ISIS and Al Qaeda have a world view that could lead them to “knit together” other groups in order to launch a continent-wide offensive and establish hardline policies, the US Combating Terrorism Centre heard.

The warnings come as French forces reduce numbers in the Sahel region of West Africa and international forces withdraw from Libya, giving terrorists greater freedom to operate.

Various extremist groups have grown in recent years and could be readying to commence a co-ordinated campaign, the online seminar, Scoping the Threat: do African Salafi-jihadi groups threaten the West? was told.

Rwandan military troops depart for Mozambique to help the country combat an escalating Islamic State-linked insurgency. Reuters
Rwandan military troops depart for Mozambique to help the country combat an escalating Islamic State-linked insurgency. Reuters

“It seems that these groups are really consolidating their positions across the continent from the west to the east with new beltways to the southern region to Mozambique,” said Idriss Lallali, of the African Centre for the Research on Terrorism, based in Algeria.

He highlighted the extremist motorway going from the Atlantic coast in Mauritania across to Djibouti, allowing terrorists to travel around the continent.

Previously, security analysts told The National that ISIS attacks in Mozambique are probably being co-ordinated with the terrorist group's core leadership as part of an expanding campaign across Africa.

Experts believe there is an organised propaganda campaign across the continent to amplify the extremist group’s standing and support.

Katherine Zimmerman, of the American Enterprise Institute, said that the extremist ideology "does not really limit itself to the local fight", and there have been instances where groups that are focused locally end up widening their activities.

She emphasised the mistakes by US intelligence and others by focusing only on groups who present an “imminent terror threat” such as Al Qaeda or ISIS while allowing others “to flourish on the ground not recognising the support role that they have played”.

There were also real concerns that when regional terrorist groups “decide to go global”, intelligence agencies have “missed that inflection point” until it affects the West.

The ideology of extremists in the Sahel is "inherently global in its vision and it’s looking at something that will start in pockets and expand into a caliphate”, she said. “There is an idea that they're looking to establish Islamic policies that will knit together into something more. They do have this level of vision.”

Regional groups are also vulnerable to being “co-opted over time by the more radical elements”, she said.

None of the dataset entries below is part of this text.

-- ==== Sys2Proof/Machine/Host.lean ====
section
/-! DEFINITION. The host attachment, mailboxes, doorbells, application cores, MCTP and PLDM (chapters 14 and 15 of spec/,
with R26, R113, R173, R196, R389, R392). -/

namespace Sys2Proof.Machine

/-- ROM mode, or a warm reset that runs (R330, R334). -/
def romMode (s : State) : Bool := s.pwr.stage == .rom || s.pwr.stage == .backoff || s.pwr.stage == .recovery
def limited (s : State) : Bool := romMode s || (s.pwr.warmStart && !s.pwr.ready)

/-- Whether an agent can access the register space or BAR4: the host through the endpoint, a core that executes. -/
def agentUp (s : State) : Agent → Bool
  | .host => endpointUp s && fnReady s
  | .core n => coreRuns s n

/-- A memory request of the host as the record of its refusal shows it (Table 19.3): the BAR, the address, read or write, and the first
bytes of its data. -/
structure HostReq where
  bar : Option Nat
  addr : Nat
  kind : Nat
  data : Nat
  deriving DecidableEq, Repr

/-- Whether the function decodes memory requests: not in D3hot (R292), and only while Memory Space Enable of its Command register is 1
(PRESUMED, log entry 47). -/
def memoryOn (s : State) : Bool := !s.pcie.d3hot && bitOf s.pcie.cmd 1

/-- What the host gets while the function decodes no memory request, and while a function-level reset goes on (R291, R292):
Unsupported Request, which is logged as every refused request is (R281). `f` is what happens otherwise. -/
def hostRequest (q : HostReq) (f : State → State) (s : State) : State :=
  if !endpointUp s then s
  else if !memoryOn s || !fnReady s then unsupportedRequest (hostRecord 0x0801 q.bar .host q.addr q.kind 1 q.data s)
  else f s

/-- A configuration request: Request Retry Status until a function-level reset is over (R291). -/
def cfgRequest (f : State → State) (s : State) : State :=
  if !endpointUp s then s else if !fnReady s then emit .retryStatus s else f s

/-- A request of an agent. -/
def agentRequest (a : Agent) (q : HostReq) (f : State → State) (s : State) : State :=
  match a with
  | .host => hostRequest q f s
  | .core n => if coreRuns s n then f (wakeCore n s) else s

/-- Whether the application cores may write a register (R295). -/
def coreMayWrite (off : Nat) : Bool := decide (0x400000 ≤ off ∧ off < 0x400200) || off == 0x200 || off == 0x210

/-- A BAR0 write (R281, R295, R330, R334): size and alignment first, then who may write what. -/
def bar0Write (a : Agent) (off size v : Nat) (s : State) : State :=
  if !((size == 4 || size == 8) && off % size == 0) then
    match a with
    | .host => hostRecord 0x0801 (some 0) a off 1 0 v s
    | .core n => coreFaults n 7 (coreBar0 + off) (hostRecord 0x0803 none a off 1 4 v s)
  else match a with
    | .host => if limited s then refuseReg a off v s else writeReg a off size v s
    | .core _ =>
      if coreMayWrite off then writeReg a off size v s
      else if (regRead s off size).2 then refuseReg a off v s
      else missReg a off s

/-- A BAR0 read (R281, R330, R334): the data, or none for a bus error. -/
def bar0Read (off size : Nat) (s : State) : Option (List Byte) × State :=
  if !((size == 4 || size == 8) && off % size == 0) then (none, s)
  else if limited s && !decide (0x200000 ≤ off ∧ off < 0x20001C) then (some (zeros size), s)
  else
    let r := regRead s off size
    (some (leBytes size r.1), if r.2 then s else { s with log := { s.log with unassigned := s.log.unassigned + 1 } })

/-- Mailboxes. In RECOVERY the sender of MB63 is the host, and the ROM loader is its receiver (R354). -/
def getMb (s : State) (m : Nat) : Mailbox := tget {} s.mbox m
def modMb (m : Nat) (f : Mailbox → Mailbox) (s : State) : State := { s with mbox := tmod {} s.mbox m f }
def mbSender (s : State) (m : Nat) : Nat := if romMode s && m == 63 then 0x20 else (getMb s m).sender
def mbReceiver (s : State) (m : Nat) : Nat := if romMode s && m == 63 then 0x22 else (getMb s m).receiver

/-- Whether a SENDER or RECEIVER code names an agent (Table 15.4). -/
def codeIs (code : Nat) : Agent → Bool
  | .host => code == 0x20
  | .core n => code == n || code == 0x21

/-- Signal the agent that a code names (R316): MSI-X for the host, the interrupt controller for a core. -/
def signalAgent (code m : Nat) (s : State) : State :=
  if code = 0x20 then
    let t := signal (16 + m) s
    { t with msix := { t.msix with plic := s.msix.plic } }
  else if code ≤ 0x1F ∨ code = 0x21 then { s with msix := { s.msix with plic := tset false s.msix.plic (17 + m) true } }
  else s

/-- An access of a mailbox is refused (R317): a host read gets Completer Abort, and a core takes an access fault, `cause` for a read. -/
def mbRefuseAs (cause : Nat) (a : Agent) (m addr kind data : Nat) (s : State) : State :=
  let s := modMb m (fun x => { x with refused := satAdd 0xFFFF x.refused 1 }) s
  match a with
  | .host =>
    let s := hostRecord 0x0804 (some m) a addr kind (if kind = 0 then 2 else 0) data s
    if kind = 0 then completerAbort s else s
  | .core n => coreFaults n (if kind = 1 then 7 else cause) (coreBar4 + addr) (hostRecord 0x0804 (some m) a addr kind 4 data s)
def mbRefuse : Agent → Nat → Nat → Nat → Nat → State → State := mbRefuseAs 5

/-- Whether a mailbox is in use: neither its SENDER nor its RECEIVER is 0x3F (R317). -/
def mbInUse (s : State) (m : Nat) : Bool := mbSender s m != 0x3F && mbReceiver s m != 0x3F

/-- A write of the slot (R316, R317). -/
def slotWrite (a : Agent) (m off : Nat) (bs : List Byte) (s : State) : State :=
  if mbInUse s m && codeIs (mbSender s m) a && !(getMb s m).full && decide (1 ≤ bs.length ∧ bs.length ≤ 8 ∧ off + bs.length ≤ 256) then
    modMb m (fun x => { x with slot := (List.range bs.length).foldl (fun t i => tset 0 t (off + i) (bs.getD i 0)) x.slot }) s
  else mbRefuse a m (0x100 * m + off) 1 (field bs 0 4) s

/-- Data of a read goes to its agent. -/
def readData (a : Agent) (bs : List Byte) (s : State) : State :=
  match a with
  | .host => emit (.completion bs) s
  | .core n => emit (.coreData n bs) s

This means that western interests in Africa could come under greater pressure, with foreign fighters able to cross countries to bolster local insurgencies.

This happened in Mozambique this year when a major assault was launched close to the $20 billion site for a major gas energy project in Palma.

“Terrorist groups are into a phase of consolidation,” Mr Lallali said. “Western interests in the continent … are the countries that they are now targeting.”

French Barkhane force soldiers after a four-month tour of duty in the Sahel leave their base in Gao, Mali. AP Photo
French Barkhane force soldiers after a four-month tour of duty in the Sahel leave their base in Gao, Mali. AP Photo

The greater instability and insecurity in Africa also created opportunities for countries such as China and Russia to step in, said Yan St-Pierre, of the Modern Security Consulting Group. He highlighted a billion-dollar arms deal between China and Mali and Russia’s avoidance of arms embargos to sell weapons.